On November 22, 2021, the Company, through its wholly-owned subsidiary, Media US, acquired all of the issued and outstanding shares of Outplayed, Inc. (“Outplayed”) pursuant to a merger agreement dated November 22, 2021 (the “Outplayed MA”). Pursuant to the Outplayed MA between Enthusiast Acquisition Corp. (“Acquisition Corp”), a subsidiary of Media US incorporated to facilitate this transaction, and Outplayed, Outplayed merged with and into Acquisition Corp and Acquisition Corp changed its name to Outplayed, Inc. The Outplayed MA is accounted for in accordance with IFRS 3, as the operations of Outplayed constitute a business.

On April 28, 2022, the Company, through its wholly-owned subsidiary, Steel Media Limited, acquired all of the issued and outstanding treasury shares of Fantasy Media Ltd (“FML”) and Fantasy Football Scout Limited (“FFS”, which together with “FML” is herein referred to as “FFS”), pursuant to a share purchase agreement dated April 28, 2022 (the “FFS SPA”).
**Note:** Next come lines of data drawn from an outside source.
-- ==== Sys2Proof/Laws/State.lean ====
section
/-! SUPPORT. What each named update of a record leaves of each of its fields. -/

namespace Sys2Proof.Machine

open Sys2Proof

/-! ### Threads -/

@[simp] theorem Thread.setReg_preds (th : Thread) (r : Reg) (v : Word) : (th.setReg r v).preds = th.preds := rfl
@[simp] theorem Thread.setReg_flags (th : Thread) (r : Reg) (v : Word) : (th.setReg r v).flags = th.flags := rfl
@[simp] theorem Thread.setReg_prb (th : Thread) (r : Reg) (v : Word) : (th.setReg r v).prb = th.prb := rfl
@[simp] theorem Thread.setReg_pmode (th : Thread) (r : Reg) (v : Word) : (th.setReg r v).pmode = th.pmode := rfl
@[simp] theorem Thread.setReg_mode (th : Thread) (r : Reg) (v : Word) : (th.setReg r v).mode = th.mode := rfl
@[simp] theorem Thread.setReg_pc (th : Thread) (r : Reg) (v : Word) : (th.setReg r v).pc = th.pc := rfl
@[simp] theorem Thread.setReg_status (th : Thread) (r : Reg) (v : Word) : (th.setReg r v).status = th.status := rfl
@[simp] theorem Thread.setReg_pend (th : Thread) (r : Reg) (v : Word) : (th.setReg r v).pend = th.pend := rfl
@[simp] theorem Thread.setReg_outst (th : Thread) (r : Reg) (v : Word) : (th.setReg r v).outst = th.outst := rfl
@[simp] theorem Thread.setReg_resv (th : Thread) (r : Reg) (v : Word) : (th.setReg r v).resv = th.resv := rfl
@[simp] theorem Thread.setReg_deferred (th : Thread) (r : Reg) (v : Word) : (th.setReg r v).deferred = th.deferred := rfl
@[simp] theorem Thread.setReg_due (th : Thread) (r : Reg) (v : Word) : (th.setReg r v).due = th.due := rfl
@[simp] theorem Thread.setReg_trap (th : Thread) (r : Reg) (v : Word) : (th.setReg r v).trap = th.trap := rfl
@[simp] theorem Thread.setReg_owes (th : Thread) (r : Reg) (v : Word) : (th.setReg r v).owes = th.owes := rfl
@[simp] theorem Thread.setReg_rdfl (th : Thread) (r : Reg) (v : Word) : (th.setReg r v).rdfl = th.rdfl := rfl
@[simp] theorem Thread.setReg_recAddr (th : Thread) (r : Reg) (v : Word) : (th.setReg r v).recAddr = th.recAddr := rfl
@[simp] theorem Thread.setReg_sysrel (th : Thread) (r : Reg) (v : Word) : (th.setReg r v).sysrel = th.sysrel := rfl
@[simp] theorem Thread.setReg_lifted (th : Thread) (r : Reg) (v : Word) : (th.setReg r v).lifted = th.lifted := rfl
@[simp] theorem Thread.setPair_preds (th : Thread) (r : Reg) (v : DWord) : (th.setPair r v).preds = th.preds := rfl
@[simp] theorem Thread.setPair_flags (th : Thread) (r : Reg) (v : DWord) : (th.setPair r v).flags = th.flags := rfl
@[simp] theorem Thread.setPair_prb (th : Thread) (r : Reg) (v : DWord) : (th.setPair r v).prb = th.prb := rfl
@[simp] theorem Thread.setPair_pmode (th : Thread) (r : Reg) (v : DWord) : (th.setPair r v).pmode = th.pmode := rfl
@[simp] theorem Thread.setPair_mode (th : Thread) (r : Reg) (v : DWord) : (th.setPair r v).mode = th.mode := rfl
@[simp] theorem Thread.setPair_pc (th : Thread) (r : Reg) (v : DWord) : (th.setPair r v).pc = th.pc := rfl
@[simp] theorem Thread.setPair_status (th : Thread) (r : Reg) (v : DWord) : (th.setPair r v).status = th.status := rfl
@[simp] theorem Thread.setPair_pend (th : Thread) (r : Reg) (v : DWord) : (th.setPair r v).pend = th.pend := rfl
@[simp] theorem Thread.setPair_outst (th : Thread) (r : Reg) (v : DWord) : (th.setPair r v).outst = th.outst := rfl
@[simp] theorem Thread.setPair_resv (th : Thread) (r : Reg) (v : DWord) : (th.setPair r v).resv = th.resv := rfl
@[simp] theorem Thread.setPair_deferred (th : Thread) (r : Reg) (v : DWord) : (th.setPair r v).deferred = th.deferred := rfl
@[simp] theorem Thread.setPair_due (th : Thread) (r : Reg) (v : DWord) : (th.setPair r v).due = th.due := rfl
@[simp] theorem Thread.setPair_trap (th : Thread) (r : Reg) (v : DWord) : (th.setPair r v).trap = th.trap := rfl
@[simp] theorem Thread.setPair_owes (th : Thread) (r : Reg) (v : DWord) : (th.setPair r v).owes = th.owes := rfl
@[simp] theorem Thread.setPair_rdfl (th : Thread) (r : Reg) (v : DWord) : (th.setPair r v).rdfl = th.rdfl := rfl
@[simp] theorem Thread.setPair_recAddr (th : Thread) (r : Reg) (v : DWord) : (th.setPair r v).recAddr = th.recAddr := rfl
@[simp] theorem Thread.setPair_sysrel (th : Thread) (r : Reg) (v : DWord) : (th.setPair r v).sysrel = th.sysrel := rfl
@[simp] theorem Thread.setPair_lifted (th : Thread) (r : Reg) (v : DWord) : (th.setPair r v).lifted = th.lifted := rfl
@[simp] theorem Thread.raise_regs (th : Thread) (f : BitVec 5) : (th.raise f).regs = th.regs := rfl
@[simp] theorem Thread.raise_preds (th : Thread) (f : BitVec 5) : (th.raise f).preds = th.preds := rfl
@[simp] theorem Thread.raise_prb (th : Thread) (f : BitVec 5) : (th.raise f).prb = th.prb := rfl
@[simp] theorem Thread.raise_pmode (th : Thread) (f : BitVec 5) : (th.raise f).pmode = th.pmode := rfl
@[simp] theorem Thread.raise_mode (th : Thread) (f : BitVec 5) : (th.raise f).mode = th.mode := rfl
@[simp] theorem Thread.raise_pc (th : Thread) (f : BitVec 5) : (th.raise f).pc = th.pc := rfl
@[simp] theorem Thread.raise_status (th : Thread) (f : BitVec 5) : (th.raise f).status = th.status := rfl
@[simp] theorem Thread.raise_pend (th : Thread) (f : BitVec 5) : (th.raise f).pend = th.pend := rfl
@[simp] theorem Thread.raise_outst (th : Thread) (f : BitVec 5) : (th.raise f).outst = th.outst := rfl
@[simp] theorem Thread.raise_resv (th : Thread) (f : BitVec 5) : (th.raise f).resv = th.resv := rfl
@[simp] theorem Thread.raise_deferred (th : Thread) (f : BitVec 5) : (th.raise f).deferred = th.deferred := rfl
@[simp] theorem Thread.raise_due (th : Thread) (f : BitVec 5) : (th.raise f).due = th.due := rfl
@[simp] theorem Thread.raise_trap (th : Thread) (f : BitVec 5) : (th.raise f).trap = th.trap := rfl
@[simp] theorem Thread.raise_owes (th : Thread) (f : BitVec 5) : (th.raise f).owes = th.owes := rfl
@[simp] theorem Thread.raise_rdfl (th : Thread) (f : BitVec 5) : (th.raise f).rdfl = th.rdfl := rfl
@[simp] theorem Thread.raise_recAddr (th : Thread) (f : BitVec 5) : (th.raise f).recAddr = th.recAddr := rfl
@[simp] theorem Thread.raise_sysrel (th : Thread) (f : BitVec 5) : (th.raise f).sysrel = th.sysrel := rfl
@[simp] theorem Thread.raise_lifted (th : Thread) (f : BitVec 5) : (th.raise f).lifted = th.lifted := rfl
@[simp] theorem Thread.setPred_regs (th : Thread) (p : PredNo) (b : Bool) : (th.setPred p b).regs = th.regs := by unfold Thread.setPred; split <;> rfl
@[simp] theorem Thread.setPred_flags (th : Thread) (p : PredNo) (b : Bool) : (th.setPred p b).flags = th.flags := by unfold Thread.setPred; split <;> rfl
@[simp] theorem Thread.setPred_prb (th : Thread) (p : PredNo) (b : Bool) : (th.setPred p b).prb = th.prb := by unfold Thread.setPred; split <;> rfl
@[simp] theorem Thread.setPred_pmode (th : Thread) (p : PredNo) (b : Bool) : (th.setPred p b).pmode = th.pmode := by unfold Thread.setPred; split <;> rfl
@[simp] theorem Thread.setPred_mode (th : Thread) (p : PredNo) (b : Bool) : (th.setPred p b).mode = th.mode := by unfold Thread.setPred; split <;> rfl
@[simp] theorem Thread.setPred_pc (th : Thread) (p : PredNo) (b : Bool) : (th.setPred p b).pc = th.pc := by unfold Thread.setPred; split <;> rfl
@[simp] theorem Thread.setPred_status (th : Thread) (p : PredNo) (b : Bool) : (th.setPred p b).status = th.status := by unfold Thread.setPred; split <;> rfl
@[simp] theorem Thread.setPred_pend (th : Thread) (p : PredNo) (b : Bool) : (th.setPred p b).pend = th.pend := by unfold Thread.setPred; split <;> rfl
@[simp] theorem Thread.setPred_outst (th : Thread) (p : PredNo) (b : Bool) : (th.setPred p b).outst = th.outst := by unfold Thread.setPred; split <;> rfl
@[simp] theorem Thread.setPred_resv (th : Thread) (p : PredNo) (b : Bool) : (th.setPred p b).resv = th.resv := by unfold Thread.setPred; split <;> rfl
@[simp] theorem Thread.setPred_deferred (th : Thread) (p : PredNo) (b : Bool) : (th.setPred p b).deferred = th.deferred := by unfold Thread.setPred; split <;> rfl
@[simp] theorem Thread.setPred_due (th : Thread) (p : PredNo) (b : Bool) : (th.setPred p b).due = th.due := by unfold Thread.setPred; split <;> rfl
@[simp] theorem Thread.setPred_trap (th : Thread) (p : PredNo) (b : Bool) : (th.setPred p b).trap = th.trap := by unfold Thread.setPred; split <;> rfl
@[simp] theorem Thread.setPred_owes (th : Thread) (p : PredNo) (b : Bool) : (th.setPred p b).owes = th.owes := by unfold Thread.setPred; split <;> rfl
@[simp] theorem Thread.setPred_rdfl (th : Thread) (p : PredNo) (b : Bool) : (th.setPred p b).rdfl = th.rdfl := by unfold Thread.setPred; split <;> rfl
@[simp] theorem Thread.setPred_recAddr (th : Thread) (p : PredNo) (b : Bool) : (th.setPred p b).recAddr = th.recAddr := by unfold Thread.setPred; split <;> rfl
@[simp] theorem Thread.setPred_sysrel (th : Thread) (p : PredNo) (b : Bool) : (th.setPred p b).sysrel = th.sysrel := by unfold Thread.setPred; split <;> rfl
@[simp] theorem Thread.setPred_lifted (th : Thread) (p : PredNo) (b : Bool) : (th.setPred p b).lifted = th.lifted := by unfold Thread.setPred; split <;> rfl
@[simp] theorem Thread.addPend_regs (th : Thread) (q : Pending) : (th.addPend q).regs = th.regs := rfl
@[simp] theorem Thread.addPend_preds (th : Thread) (q : Pending) : (th.addPend q).preds = th.preds := rfl
@[simp] theorem Thread.addPend_flags (th : Thread) (q : Pending) : (th.addPend q).flags = th.flags := rfl
@[simp] theorem Thread.addPend_prb (th : Thread) (q : Pending) : (th.addPend q).prb = th.prb := rfl
@[simp] theorem Thread.addPend_pmode (th : Thread) (q : Pending) : (th.addPend q).pmode = th.pmode := rfl
@[simp] theorem Thread.addPend_mode (th : Thread) (q : Pending) : (th.addPend q).mode = th.mode := rfl
@[simp] theorem Thread.addPend_pc (th : Thread) (q : Pending) : (th.addPend q).pc = th.pc := rfl
@[simp] theorem Thread.addPend_status (th : Thread) (q : Pending) : (th.addPend q).status = th.status := rfl
@[simp] theorem Thread.addPend_outst (th : Thread) (q : Pending) : (th.addPend q).outst = th.outst := rfl
@[simp] theorem Thread.addPend_resv (th : Thread) (q : Pending) : (th.addPend q).resv = th.resv := rfl
@[simp] theorem Thread.addPend_deferred (th : Thread) (q : Pending) : (th.addPend q).deferred = th.deferred := rfl
@[simp] theorem Thread.addPend_due (th : Thread) (q : Pending) : (th.addPend q).due = th.due := rfl
@[simp] theorem Thread.addPend_trap (th : Thread) (q : Pending) : (th.addPend q).trap = th.trap := rfl
@[simp] theorem Thread.addPend_owes (th : Thread) (q : Pending) : (th.addPend q).owes = th.owes := rfl
@[simp] theorem Thread.addPend_rdfl (th : Thread) (q : Pending) : (th.addPend q).rdfl = th.rdfl := rfl
@[simp] theorem Thread.addPend_recAddr (th : Thread) (q : Pending) : (th.addPend q).recAddr = th.recAddr := rfl
@[simp] theorem Thread.addPend_sysrel (th : Thread) (q : Pending) : (th.addPend q).sysrel = th.sysrel := rfl
@[simp] theorem Thread.addPend_lifted (th : Thread) (q : Pending) : (th.addPend q).lifted = th.lifted := rfl
@[simp] theorem Thread.addOutst_regs (th : Thread) (c : Cls) (i : Nat) : (th.addOutst c i).regs = th.regs := rfl
@[simp] theorem Thread.addOutst_preds (th : Thread) (c : Cls) (i : Nat) : (th.addOutst c i).preds = th.preds := rfl
@[simp] theorem Thread.addOutst_flags (th : Thread) (c : Cls) (i : Nat) : (th.addOutst c i).flags = th.flags := rfl
@[simp] theorem Thread.addOutst_prb (th : Thread) (c : Cls) (i : Nat) : (th.addOutst c i).prb = th.prb := rfl
@[simp] theorem Thread.addOutst_pmode (th : Thread) (c : Cls) (i : Nat) : (th.addOutst c i).pmode = th.pmode := rfl
@[simp] theorem Thread.addOutst_mode (th : Thread) (c : Cls) (i : Nat) : (th.addOutst c i).mode = th.mode := rfl
@[simp] theorem Thread.addOutst_pc (th : Thread) (c : Cls) (i : Nat) : (th.addOutst c i).pc = th.pc := rfl
@[simp] theorem Thread.addOutst_status (th : Thread) (c : Cls) (i : Nat) : (th.addOutst c i).status = th.status := rfl
@[simp] theorem Thread.addOutst_pend (th : Thread) (c : Cls) (i : Nat) : (th.addOutst c i).pend = th.pend := rfl
@[simp] theorem Thread.addOutst_resv (th : Thread) (c : Cls) (i : Nat) : (th.addOutst c i).resv = th.resv := rfl
@[simp] theorem Thread.addOutst_deferred (th : Thread) (c : Cls) (i : Nat) : (th.addOutst c i).deferred = th.deferred := rfl
@[simp] theorem Thread.addOutst_due (th : Thread) (c : Cls) (i : Nat) : (th.addOutst c i).due = th.due := rfl
@[simp] theorem Thread.addOutst_trap (th : Thread) (c : Cls) (i : Nat) : (th.addOutst c i).trap = th.trap := rfl
@[simp] theorem Thread.addOutst_owes (th : Thread) (c : Cls) (i : Nat) : (th.addOutst c i).owes = th.owes := rfl
@[simp] theorem Thread.addOutst_rdfl (th : Thread) (c : Cls) (i : Nat) : (th.addOutst c i).rdfl = th.rdfl := rfl
@[simp] theorem Thread.addOutst_recAddr (th : Thread) (c : Cls) (i : Nat) : (th.addOutst c i).recAddr = th.recAddr := rfl
@[simp] theorem Thread.addOutst_sysrel (th : Thread) (c : Cls) (i : Nat) : (th.addOutst c i).sysrel = th.sysrel := rfl
@[simp] theorem Thread.addOutst_lifted (th : Thread) (c : Cls) (i : Nat) : (th.addOutst c i).lifted = th.lifted := rfl
@[simp] theorem Thread.defer_regs (th : Thread) (d : Deferred) : (th.defer d).regs = th.regs := rfl
@[simp] theorem Thread.defer_preds (th : Thread) (d : Deferred) : (th.defer d).preds = th.preds := rfl
@[simp] theorem Thread.defer_flags (th : Thread) (d : Deferred) : (th.defer d).flags = th.flags := rfl
@[simp] theorem Thread.defer_prb (th : Thread) (d : Deferred) : (th.defer d).prb = th.prb := rfl
@[simp] theorem Thread.defer_pmode (th : Thread) (d : Deferred) : (th.defer d).pmode = th.pmode := rfl
@[simp] theorem Thread.defer_mode (th : Thread) (d : Deferred) : (th.defer d).mode = th.mode := rfl
@[simp] theorem Thread.defer_pc (th : Thread) (d : Deferred) : (th.defer d).pc = th.pc := rfl
@[simp] theorem Thread.defer_status (th : Thread) (d : Deferred) : (th.defer d).status = th.status := rfl
@[simp] theorem Thread.defer_pend (th : Thread) (d : Deferred) : (th.defer d).pend = th.pend := rfl
@[simp] theorem Thread.defer_outst (th : Thread) (d : Deferred) : (th.defer d).outst = th.outst := rfl
@[simp] theorem Thread.defer_resv (th : Thread) (d : Deferred) : (th.defer d).resv = th.resv := rfl
@[simp] theorem Thread.defer_due (th : Thread) (d : Deferred) : (th.defer d).due = th.due := rfl
@[simp] theorem Thread.defer_trap (th : Thread) (d : Deferred) : (th.defer d).trap = th.trap := rfl
@[simp] theorem Thread.defer_owes (th : Thread) (d : Deferred) : (th.defer d).owes = th.owes := rfl
@[simp] theorem Thread.defer_rdfl (th : Thread) (d : Deferred) : (th.defer d).rdfl = th.rdfl := rfl
@[simp] theorem Thread.defer_recAddr (th : Thread) (d : Deferred) : (th.defer d).recAddr = th.recAddr := rfl
@[simp] theorem Thread.defer_sysrel (th : Thread) (d : Deferred) : (th.defer d).sysrel = th.sysrel := rfl
@[simp] theorem Thread.defer_lifted (th : Thread) (d : Deferred) : (th.defer d).lifted = th.lifted := rfl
The FFS SPA is accounted for in accordance with IFRS 3, as the operations of FFS constitute a business.

The Vedatis SPA, Tabwire EPA, GameKnot EPA, Addicting Games SPA, Outplayed MA and FFS SPA are collectively called the “Mergers and Acquisitions” in these condensed consolidated interim financial statements. For information relating to the accounting of the Vedatis SPA, Tabwire EPA, GameKnot EPA, Addicting Games SPA and Outplayed MA refer to Note 5 of the audited consolidated financial statements of the Company for the year ended December 31, 2021. For information relating to the accounting of the FFS SPA see Note 5.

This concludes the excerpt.